Recently, there have been several developments that made me take another look at Samsung DeX, and have been using it more and more when I'm doing light tasks like writing on my blogs whenever I'm outside in a Cafe for example. These are:
  1. Perhaps the primary reason is the obsolescence of my Chromebook. I still use it at home when I need to use some Linux apps despite it already being out of support. 
  2. Another big influence is my purchase of a lightweight  Touchscreen portable monitor. Getting used to a touchscreen laptop for quite a while and then shifting to a normal screen is quite jarring for me. I have the added bonus of extending my Chromebook to 2 touchscreens and using it with my phone works great also. 
  3. The reason why I enjoy writing again is because I finally jumped onto the wireless mechanical keyboard bandwagon. It's a fully customizable one with interchangeable keycaps and switches with customizable RGB backlights. Doing my clickety-clack noises while in a Cafe is so satisfying and no amount of strange looks from the other patrons will deter me. 
  4. I have recently discovered the fascinating world of PKM (personal knowledge management) and the Obsidian software (which works the exact same way on my Windows desktop, in my Chromebook via Linux, and on  Samsung DeX - of course, it looks a bit different on my phone's smaller screen but that is to be expected). It has replaced my workflow in terms of how I brainstorm blog/article ideas, provides a clutter-free interface in which to draft those ideas, and has inspired me to write regularly again. It has even replaced my to-do list app and to a certain extent my note-taking/journal app (I used Google Keep heavily before), and how I interlink those ideas. Great stuff! I'll definitely write about it on the blog soon. 

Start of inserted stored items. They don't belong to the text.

theorem State.bootFirmware_only {s0 : State} {ps : List Part} (s : State) (r : BootReport) (hs : s0.changesOnly s ps) (hq : [.pkg, .ports, .req, .coh, .ext, .lse, .tier, .xl, .cpu, .clv, .atn, .comp, .sec, .log, .mod, .adk, .evq, .glb] ⊆ ps) : s0.changesOnly (State.bootFirmware s r) ps := by
  unfold State.bootFirmware
  repeat' first
    | with_reducible assumption
    | with_reducible apply State.bootHalt_only
    | with_reducible apply ite_only
    | with_reducible apply ite_fst_only
    | with_reducible intro _
    | split
    | dsimp only
    | ((with_reducible apply only_mk) <;> first
        | with_reducible exact fun _ => rfl
        | exact fun hn => absurd (hq (by decide)) hn
        | skip)
    | exact List.Subset.trans (by decide) hq
    | refine pair_only (by assumption) ?_
    | assumption

theorem State.chooseSlot_only {s0 : State} {ps : List Part} (s : State) (n : Nat) (hs : s0.changesOnly s ps)
    (hq : [.log, .adk, .evq] ⊆ ps) : s0.changesOnly (State.chooseSlot s n).1 ps := by
  induction n generalizing s with
  | zero => exact hs
  | succ n ih =>
    unfold State.chooseSlot
    split
    · exact ih s hs
    · split
      · exact hs
      · exact ih _ (State.logE_only _ _ _ _ _ _ hs hq)

theorem State.sealOpened_only {s0 : State} {ps : List Part} (s : State) (hs : s0.changesOnly s ps) (hq : [.sec, .log, .adk, .evq] ⊆ ps) : s0.changesOnly (State.sealOpened s) ps := by
  unfold State.sealOpened
  repeat' first
    | with_reducible assumption
    | with_reducible apply State.logWith_only
    | with_reducible apply ite_only
    | with_reducible apply ite_fst_only
    | with_reducible intro _
    | split
    | dsimp only
    | ((with_reducible apply only_mk) <;> first
        | with_reducible exact fun _ => rfl
        | exact fun hn => absurd (hq (by decide)) hn
        | skip)
    | exact List.Subset.trans (by decide) hq
    | refine pair_only (by assumption) ?_
    | assumption

theorem State.bootFuses_only {s0 : State} {ps : List Part} (s : State) (r : BootReport) (hs : s0.changesOnly s ps) (hq : [.pkg, .ports, .req, .coh, .ext, .lse, .tier, .xl, .cpu, .clv, .atn, .comp, .sec, .log, .mod, .adk, .evq, .glb] ⊆ ps) : s0.changesOnly (State.bootFuses s r) ps := by
  have sub : ∀ {l : List Part}, l ⊆ [.pkg, .ports, .req, .coh, .ext, .lse, .tier, .xl, .cpu, .clv, .atn, .comp, .sec, .log, .mod, .adk, .evq, .glb] → l ⊆ ps := fun h => List.Subset.trans h hq
  have h1 := State.chooseSlot_only s 4 hs (sub (by decide))
  unfold State.bootFuses
  generalize s.chooseSlot 4 = x at *
  obtain ⟨t, c⟩ := x
  dsimp only at h1 ⊢
  have hm : ∀ a b c d, s0.changesOnly { t with pkg := a, glb := b, sec := c, mod := d } ps := by
    intro a b c d p hp
    have := h1 p hp
    cases p <;> first
      | exact this
      | exact absurd (hq (by decide)) hp
  split
  · exact State.bootHalt_only _ h1 (sub (by decide))
  · refine ite_only (fun _ => State.bootHalt_only _ h1 (sub (by decide))) (fun _ => ?_)
    exact ite_only (fun _ => State.sealOpened_only _ (hm _ _ _ _) (sub (by decide))) (fun _ => hm _ _ _ _)

theorem State.markAbsent_only {s0 : State} {ps : List Part} (s : State) (lc : Nat) (mask : Nat) (hs : s0.changesOnly s ps) (hq : [.pkg, .log, .adk, .evq] ⊆ ps) : s0.changesOnly (State.markAbsent s lc mask) ps := by
  unfold State.markAbsent
  repeat' first
    | with_reducible assumption
    | with_reducible apply State.logWith_only
    | with_reducible apply ite_only
    | with_reducible apply ite_fst_only
    | with_reducible intro _
    | split
    | dsimp only
    | ((with_reducible apply only_mk) <;> first
        | with_reducible exact fun _ => rfl
        | exact fun hn => absurd (hq (by decide)) hn
        | skip)
    | exact List.Subset.trans (by decide) hq
    | refine pair_only (by assumption) ?_
    | assumption

theorem State.bootTrellis_only {s0 : State} {ps : List Part} (s : State) (r : BootReport) (hs : s0.changesOnly s ps) (hq : [.hb, .pkg, .ports, .req, .coh, .ext, .lse, .tier, .xl, .cpu, .clv, .atn, .comp, .sec, .log, .mod, .adk, .evq, .glb] ⊆ ps) : s0.changesOnly (State.bootTrellis s r) ps := by
  unfold State.bootTrellis
  repeat' first
    | with_reducible assumption
    | with_reducible apply State.logE_only
    | with_reducible apply State.enterHalt_only
    | with_reducible apply State.markAbsent_only
    | with_reducible apply foldl_only
    | with_reducible apply foldl_fst_only
    | with_reducible apply ite_only
    | with_reducible apply ite_fst_only
    | with_reducible intro _
    | split
    | dsimp only
    | ((with_reducible apply only_mk) <;> first
        | with_reducible exact fun _ => rfl
        | exact fun hn => absurd (hq (by decide)) hn
        | skip)
    | exact List.Subset.trans (by decide) hq
    | refine pair_only (by assumption) ?_
    | assumption

theorem State.stepFails_only {s0 : State} {ps : List Part} (s : State) (hs : s0.changesOnly s ps) (hq : [.free, .pkg, .ports, .req, .coh, .ext, .lse, .tier, .xl, .cpu, .clv, .atn, .comp, .sec, .log, .mod, .adk, .evq, .glb] ⊆ ps) : s0.changesOnly (State.stepFails s) ps := by
  unfold State.stepFails
  repeat' first
    | with_reducible assumption
    | with_reducible apply State.draw_only
    | with_reducible apply State.enterHalt_only
    | with_reducible apply ite_only
    | with_reducible apply ite_fst_only
    | with_reducible intro _
    | split
    | dsimp only
    | ((with_reducible apply only_mk) <;> first
        | with_reducible exact fun _ => rfl
        | exact fun hn => absurd (hq (by decide)) hn
        | skip)
    | exact List.Subset.trans (by decide) hq
    | refine pair_only (by assumption) ?_
    | assumption

theorem State.bootStepDone_only {s0 : State} {ps : List Part} (s : State) (r : BootReport) (hs : s0.changesOnly s ps) (hq : [.free, .hb, .pkg, .ports, .req, .coh, .ext, .lse, .tier, .xl, .cpu, .clv, .atn, .comp, .sec, .log, .mod, .adk, .evq, .glb] ⊆ ps) : s0.changesOnly (State.bootStepDone s r) ps := by
  unfold State.bootStepDone
  repeat' first
    | with_reducible assumption
    | with_reducible apply State.event_only
    | with_reducible apply State.bootFirmware_only
    | with_reducible apply State.bootFuses_only
    | with_reducible apply State.bootTrellis_only
    | with_reducible apply State.stepFails_only
    | with_reducible apply ite_only
    | with_reducible apply ite_fst_only
    | with_reducible intro _
    | split
    | dsimp only
    | ((with_reducible apply only_mk) <;> first
        | with_reducible exact fun _ => rfl
        | exact fun hn => absurd (hq (by decide)) hn
        | skip)
    | exact List.Subset.trans (by decide) hq
    | refine pair_only (by assumption) ?_
    | assumption

theorem execBootStepComplete_only {s0 : State} {ps : List Part} (report : BootReport) (s : State) (hs : s0.changesOnly s ps) (hq : [.free, .hb, .pkg, .ports, .req, .coh, .ext, .lse, .tier, .xl, .cpu, .clv, .atn, .comp, .sec, .log, .mod, .adk, .evq, .glb] ⊆ ps) : onlyNext s0 (execBootStepComplete report s) ps := by
  unfold execBootStepComplete
  repeat' first
    | with_reducible assumption
    | with_reducible apply State.bootStepDone_only
    | with_reducible apply ite_only
    | with_reducible apply ite_fst_only
    | with_reducible apply next_only
    | with_reducible intro _
    | split
    | dsimp only
    | ((with_reducible apply only_mk) <;> first
        | with_reducible exact fun _ => rfl
        | exact fun hn => absurd (hq (by decide)) hn
        | skip)
    | exact List.Subset.trans (by decide) hq
    | refine pair_only (by assumption) ?_
    | assumption

theorem execTestStepComplete_only {s0 : State} {ps : List Part} (ok : Bool) (s : State) (hs : s0.changesOnly s ps) (hq : [.free, .pkg, .ports, .req, .coh, .ext, .lse, .tier, .xl, .cpu, .clv, .atn, .comp, .sec, .log, .mod, .adk, .evq, .glb] ⊆ ps) : onlyNext s0 (execTestStepComplete ok s) ps := by
  unfold execTestStepComplete
  repeat' first
    | with_reducible assumption
    | with_reducible apply State.event_only
    | with_reducible apply State.stepFails_only
    | with_reducible apply ite_only
    | with_reducible apply ite_fst_only
    | with_reducible apply next_only
    | with_reducible intro _
    | split
    | dsimp only
    | ((with_reducible apply only_mk) <;> first
        | with_reducible exact fun _ => rfl
        | exact fun hn => absurd (hq (by decide)) hn
        | skip)
    | exact List.Subset.trans (by decide) hq
    | refine pair_only (by assumption) ?_
    | assumption

theorem State.loadProgram_only {s0 : State} {ps : List Part} (s : State) (x : Section) (hs : s0.changesOnly s ps) (hq : [.cpu] ⊆ ps) : s0.changesOnly (State.loadProgram s x) ps := by
  unfold State.loadProgram
  repeat' first
    | with_reducible assumption
    | with_reducible apply State.localWrite_only
    | with_reducible apply foldl_only
    | with_reducible apply foldl_fst_only
    | with_reducible apply ite_only
    | with_reducible apply ite_fst_only
    | with_reducible intro _
    | split
    | dsimp only
    | ((with_reducible apply only_mk) <;> first
        | with_reducible exact fun _ => rfl
        | exact fun hn => absurd (hq (by decide)) hn
        | skip)
    | exact List.Subset.trans (by decide) hq
    | refine pair_only (by assumption) ?_
    | assumption

theorem State.startThreads_only {s0 : State} {ps : List Part} (s : State) (p : Nat → Bool) (x : Section) (hs : s0.changesOnly s ps) (hq : [.cpu] ⊆ ps) : s0.changesOnly (State.startThreads s p x) ps := by
  unfold State.startThreads
  repeat' first
    | with_reducible assumption
    | with_reducible apply State.setThread_only
    | with_reducible apply foldl_only
    | with_reducible apply foldl_fst_only
    | with_reducible apply ite_only
    | with_reducible apply ite_fst_only
    | with_reducible intro _
    | split
    | dsimp only
    | ((with_reducible apply only_mk) <;> first
        | with_reducible exact fun _ => rfl
        | exact fun hn => absurd (hq (by decide)) hn
        | skip)
    | exact List.Subset.trans (by decide) hq
    | refine pair_only (by assumption) ?_
    | assumption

  5. And last but certainly not the least, my trusty Logitech MX Anywhere 2 wireless mouse which I have been using for ages on both my phone and Chromebook and I can't seem to remember when was the last time I recharged it. It seems that it just magically works by drawing energy from my willpower and enthusiasm or perhaps Logitech lets loose pixies that charge their devices when nobody is looking. 

The only software that I need that I can't find alternatives to in DeX is GnuCash which is my personal finance tracking software that can run in Windows and in Linux. This software has actually freed me from being confined to Windows ever since I migrated from using Quicken. Fortunately, I don't update my financial tracking stuff every day and have the option to keep my receipts in my wallet for the meantime (the transactions without receipts I quickly jot down in Obsidian) and just update GNUCash on weekends. 

In summary, I think that depending on the use case, Samsung DeX can definitely replace a full-fledged laptop for those on-the-go light tasks. Do bear in mind that not all of your mobile applications will work on DeX mode and some that do may not behave quite right. Having a portable touchscreen monitor, a good keyboard, and a mouse, can be a big plus in recreating that laptop experience. Your experience may vary of course depending on your individual needs, the software you work with, and the specific model of your Samsung handset.